What the exercise asks.
List each line of the data that holds the word "touched".

++++++++

-- ==== Sys2Proof/Machine/Memory.lean ====
section
/-! DEFINITION. Memory: bytes, tags, translation with its TLBs, the address forms and checks of each memory type, the
accesses handed to the networks, and the combining buffer (chapters 04 and 05). -/

namespace Sys2Proof.Machine

/-- What an unlisted byte of SRAM or HBM reads as: zero (R269 step 3). -/
def Memory.blank : Byte := 0
/-- The canonical form of a memory. -/
abbrev Memory.wf (m : List Host.Cell) : Prop := Tab.canonical Memory.blank m = true
/-- Byte of a memory. -/
def Memory.read (m : List Host.Cell) (a : Nat) : Byte := Tab.lookD m a Memory.blank
/-- Write a byte of a memory. -/
def Memory.write (m : List Host.Cell) (a : Nat) (v : Byte) : List Host.Cell := Tab.store m a v Memory.blank

/-- Merge a written byte with the byte in memory: nibble select 1 is the low, 2 the high nibble (R435). -/
def mergeNib (old new : Byte) (nib : Nat) : Byte :=
  match nib with
  | 1 => (old &&& 0xF0) ||| (new &&& 0x0F)
  | 2 => (old &&& 0x0F) ||| (new &&& 0xF0)
  | _ => new

/-- One byte of global SRAM. -/
def State.sramByte (s : State) (k : Nat) : Byte := Memory.read s.sram k
/-- Store bytes at a global SRAM address; every granule touched loses its tag (R83). -/
def State.sramStore (s : State) (k : Nat) (bs : List WByte) : State :=
  bs.foldl (fun s b => { s with sram := Memory.write s.sram (k + b.off) (mergeNib (s.sramByte (k + b.off)) b.val b.nib),
                                sramTags := Tab.cut s.sramTags ((k + b.off) / 16) }) s
/-- One byte of HBM as partition `part` reads it: a byte written under another key is a free value (R259). -/
def State.hbmByte (s : State) (part k : Nat) : Byte :=
  match Tab.look s.hbmEpoch k with
  | some e =>
    let now := (s.part part).key.epoch
    if e = now then Memory.read s.hbm k else Config.otherKeyByte e now k
  | none => Memory.read s.hbm k
/-- Store bytes of HBM under a partition's key; every granule touched loses its tag. -/
def State.hbmStore (s : State) (part k : Nat) (bs : List WByte) : State :=
  bs.foldl (fun s b => { s with hbm := Memory.write s.hbm (k + b.off) (mergeNib (s.hbmByte part (k + b.off)) b.val b.nib),
                                hbmEpoch := Tab.store s.hbmEpoch (k + b.off) (s.part part).key.epoch 0,
                                hbmTags := Tab.cut s.hbmTags ((k + b.off) / 16) }) s
/-- A register of a process that is not resident: its value goes to the saved context too (R94, R267). -/
def State.saveReg (s : State) (h r : Nat) (v : Word) : State :=
  let p := s.proc h
  match p.res, p.cbAt with
  | .swapped, some k => if r = 0 then s else
      s.hbmStore p.part k ((List.range 8).map fun i => { off := 8 * r + i, val := byteAt v.toNat i })
  | _, _ => s
/-- A hardware write of a pending register lands, wherever its process is (R31, R94). -/
def State.deliver (s : State) (h r : Nat) (v : Word) : State := (s.land h r v).saveReg h r v
/-- Plain bytes as written bytes from offset 0. -/
def wbytes (bs : List Byte) : List WByte := bs.zipIdx.map fun e => { off := e.2, val := e.1 }
/-- Read `n` bytes of global SRAM. -/
def State.sramRead (s : State) (k n : Nat) : List Byte := (List.range n).map fun i => s.sramByte (k + i)
/-- Read `n` bytes of HBM. -/
def State.hbmRead (s : State) (part k n : Nat) : List Byte := (List.range n).map fun i => s.hbmByte part (k + i)
/-- A line of SRAM that `n` bytes touch is withdrawn (R251). -/
def State.isWithdrawn (s : State) (k n : Nat) : Bool :=
  (List.range ((k + n - 1) / 64 + 1 - k / 64)).any fun i => Tab.lookD s.withdrawn (k / 64 + i) false
/-- A read of `n` bytes of HBM meets a line whose errors cannot be corrected (R249). -/
def State.hbmFails (s : State) (k n : Nat) : Bool :=
  (List.range ((k + n - 1) / 64 + 1 - k / 64)).any fun i => Tab.lookD s.hbmBad (k / 64 + i) false
/-- The tag of the granule of HBM at a key as partition `part` reads it: clear unless every byte stands under its key (R83). -/
def State.hbmTag (s : State) (part k : Nat) : Bool :=
  Tab.lookD s.hbmTags (k / 16) false &&
    (List.range 16).all fun i => (Tab.look s.hbmEpoch (k + i)).all fun e => e == (s.part part).key.epoch

/-- HBM key of a partition-relative physical address; none at or beyond the owned servers (R98). -/
def Partition.physKey (q : Partition) (a : Nat) : Option Nat :=
  (q.servers[a / Config.serverBytes]?).map fun v => v * Config.serverBytes + a % Config.serverBytes
/-- Physical address of an HBM key of the partition. -/
def Partition.physOf (q : Partition) (key : Nat) : Nat :=
  (q.servers.idxOf (key / Config.serverBytes)) * Config.serverBytes + key % Config.serverBytes
/-- The kinds of access that a page table entry permits (Table 4.9). -/
inductive Perm
  | load | store | fetch | atomic
  deriving DecidableEq, Repr
/-- The permission bit of a leaf. -/
def Perm.bit : Perm → Nat
  | .load => 61 | .store => 60 | .fetch => 59 | .atomic => 58

/-- Page size of a leaf at a level. -/
def leafSize : Nat → Nat
  | 1 => 0x80000000 | 2 => 0x200000 | _ => 0x10000
/-- Index of a virtual address at a level (R98). -/
def levelIndex (va : Nat) : Nat → Nat
  | 1 => field va 47 31 | 2 => field va 30 21 | _ => field va 20 16
/-- The table walk from a level down: the TLB entry, or the first failing check (R98). -/
def State.walk (s : State) (part va : Nat) : Nat → Nat → Nat → Except Cause TlbEntry
  | 0, _, _ => .error .protection
  | fuel + 1, lvl, table =>
    let q := s.part part
    let at_ := table + 8 * levelIndex va lvl
    match q.physKey at_ with
    | none => .error .protection
    | some k =>
      if s.hbmFails k 8 then .error .uncorrectable else
      let e := ofBytesLE (s.hbmRead part k 8)
      let size := leafSize lvl
      let addr := field e 39 16 * 65536
      if bitAt e 63 = false then .error .pageFault
      else if (lvl = 3 ∧ bitAt e 62 = false) ∨ field e 56 40 ≠ 0 ∨ field e 15 0 ≠ 0 ∨ (bitAt e 62 ∧ addr % size ≠ 0) then
        .error .protection
      else if bitAt e 62 then
        (if bitAt e 57 then .error .uncorrectable
         else .ok { part := part, base := va / size * size, size := size, leaf := BitVec.ofNat 64 e, pteAt := at_ })
      else State.walk s part va fuel (lvl + 1) addr

/-- The key of the entry that a walk reads and whose line fails, if there is one (R102, R249). -/
def State.walkBad (s : State) (part va : Nat) : Nat → Nat → Nat → Option Nat
  | 0, _, _ => none
  | fuel + 1, lvl, table =>
    match (s.part part).physKey (table + 8 * levelIndex va lvl) with
    | none => none
    | some k =>
      let e := ofBytesLE (s.hbmRead part k 8)
      if s.hbmFails k 8 then some k
      else if bitAt e 63 && !bitAt e 62 then State.walkBad s part va fuel (lvl + 1) (field e 39 16 * 65536) else none
/-- The leaf that maps an address, poisoned or not: the address of its page and the entry's physical address. -/
def State.leafOf (s : State) (part va : Nat) : Nat → Nat → Nat → Option (Nat × Nat)
  | 0, _, _ => none
  | fuel + 1, lvl, table =>
    let at_ := table + 8 * levelIndex va lvl
    match (s.part part).physKey at_ with
    | none => none
    | some k =>
      let e := ofBytesLE (s.hbmRead part k 8)
      if bitAt e 63 = false then none
      else if bitAt e 62 then some (va / leafSize lvl * leafSize lvl, at_)
      else State.leafOf s part va fuel (lvl + 1) (field e 39 16 * 65536)
/-- The entries of a table of `n` entries that can be valid: those of which memory lists a byte. A table lies in one server. -/
def State.tableIndices (s : State) (part table n : Nat) : List Nat :=
  match (s.part part).physKey table with
  | none => []
  | some k =>
    let of_ (x : Nat) : Option Nat := if k ≤ x ∧ x < k + 8 * n then some ((x - k) / 8) else none
    ((s.hbm.filterMap fun e => of_ e.1) ++ s.hbmEpoch.filterMap fun e => of_ e.1).eraseDups
/-- The leaf entries of a partition's tables from a level down: physical address of the entry, address and size of its page. -/
def State.leaves (s : State) (part : Nat) : Nat → Nat → Nat → List (Nat × Nat × Nat)
  | 0, _, _ => []
  | fuel + 1, lvl, table =>
    (s.tableIndices part table (if lvl = 1 then 131072 else if lvl = 2 then 1024 else 32)).flatMap fun i =>
      match (s.part part).physKey (table + 8 * i) with
      | none => []
      | some k =>
        let e := ofBytesLE (s.hbmRead part k 8)
        let addr := field e 39 16 * 65536
        if bitAt e 63 = false then []
        else if bitAt e 62 then [(table + 8 * i, addr, leafSize lvl)]
        else State.leaves s part fuel (lvl + 1) addr
/-- VA[47:16] of the first 64 KiB of the page that an address lies on (R100, R235). -/
def State.pageNum (s : State) (part va : Nat) : Nat :=
  ((s.leafOf part va 3 1 (s.part part).ptroot).map fun e => e.1 / 65536).getD (va / 65536) % 2 ^ 32

/-- A TLB entry serves an address. -/
def TlbEntry.hit (e : TlbEntry) (part va : Nat) : Bool := decide (e.part = part ∧ e.base ≤ va ∧ va < e.base + e.size)
/-- Put an entry in a set of at most `ways`; a full set loses the way that a free value names (R99, log 9). -/
def fillWay (set : List TlbEntry) (ways victim : Nat) (e : TlbEntry) : List TlbEntry :=
  if set.length < ways then set ++ [e] else (set.set (victim % ways) e)
/-- Fill a tile's L1 TLB (R99). -/
def State.fillL1 (s : State) (t va : Nat) (e : TlbEntry) : State :=
  let b := field va 18 16
  let l := (s.tile t).l1
  let bank := l.filter fun x => decide (x.bank = b)
  let rest := l.filter fun x => decide (x.bank ≠ b)
  let s := { s with freeCtr := s.freeCtr + 1 }
  s.updTile t fun x => { x with l1 := rest ++ fillWay bank 8 (Config.tlbVictim s.freeCtr) { e with bank := b } }
/-- Fill a die's last-level TLB. -/
def State.fillLL (s : State) (d : Nat) (e : TlbEntry) : State :=
  let s := { s with freeCtr := s.freeCtr + 1 }
  { s with lltlb := Tab.put s.lltlb d (fillWay (Tab.lookD s.lltlb d []) 4096 (Config.tlbVictim s.freeCtr) e) }

/-- The last steps of a translation: permission, then the HBM key (R98). -/
def State.finishXlate (s : State) (part va : Nat) (p : Perm) (e : TlbEntry) : Except Cause Nat :=
  if bitAt e.leaf.toNat 57 then .error .uncorrectable
  else if bitAt e.leaf.toNat p.bit = false then .error .protection
  else match (s.part part).physKey (field e.leaf.toNat 39 16 * 65536 + va % e.size) with
    | none => .error .protection
    | some k => .ok k
/-- Drop TLB entries of a partition that meet a page (R100). -/
def State.dropTlb (s : State) (part base size : Nat) (all : Bool) : State :=
  let keep (l : List TlbEntry) := l.filter fun e =>
    !(decide (e.part = part) && (all || decide (e.base < base + size ∧ base < e.base + e.size)))
  { s with tiles := Tab.mapV (fun _ x => { x with l1 := keep x.l1 }) s.tiles, lltlb := Tab.mapV (fun _ l => keep l) s.lltlb }

/-- Offsets of a slice that lie in the channel buffer area of its partition (R55). -/
def Partition.inBuffer (q : Partition) (off n : Nat) : Bool := decide (Config.sliceBytes < off + n + q.cbsize)
/-- The partition whose rectangle holds a tile. -/
def State.partOfTile (s : State) (t : Nat) : Option Nat :=
  (s.parts.find? fun e => e.2.valid && e.2.inRect t).map fun e => e.1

++++++++

Response to the exercise.
/-- Store bytes at a global SRAM address; every granule touched loses its tag (R83). -/
/-- Store bytes of HBM under a partition's key; every granule touched loses its tag. -/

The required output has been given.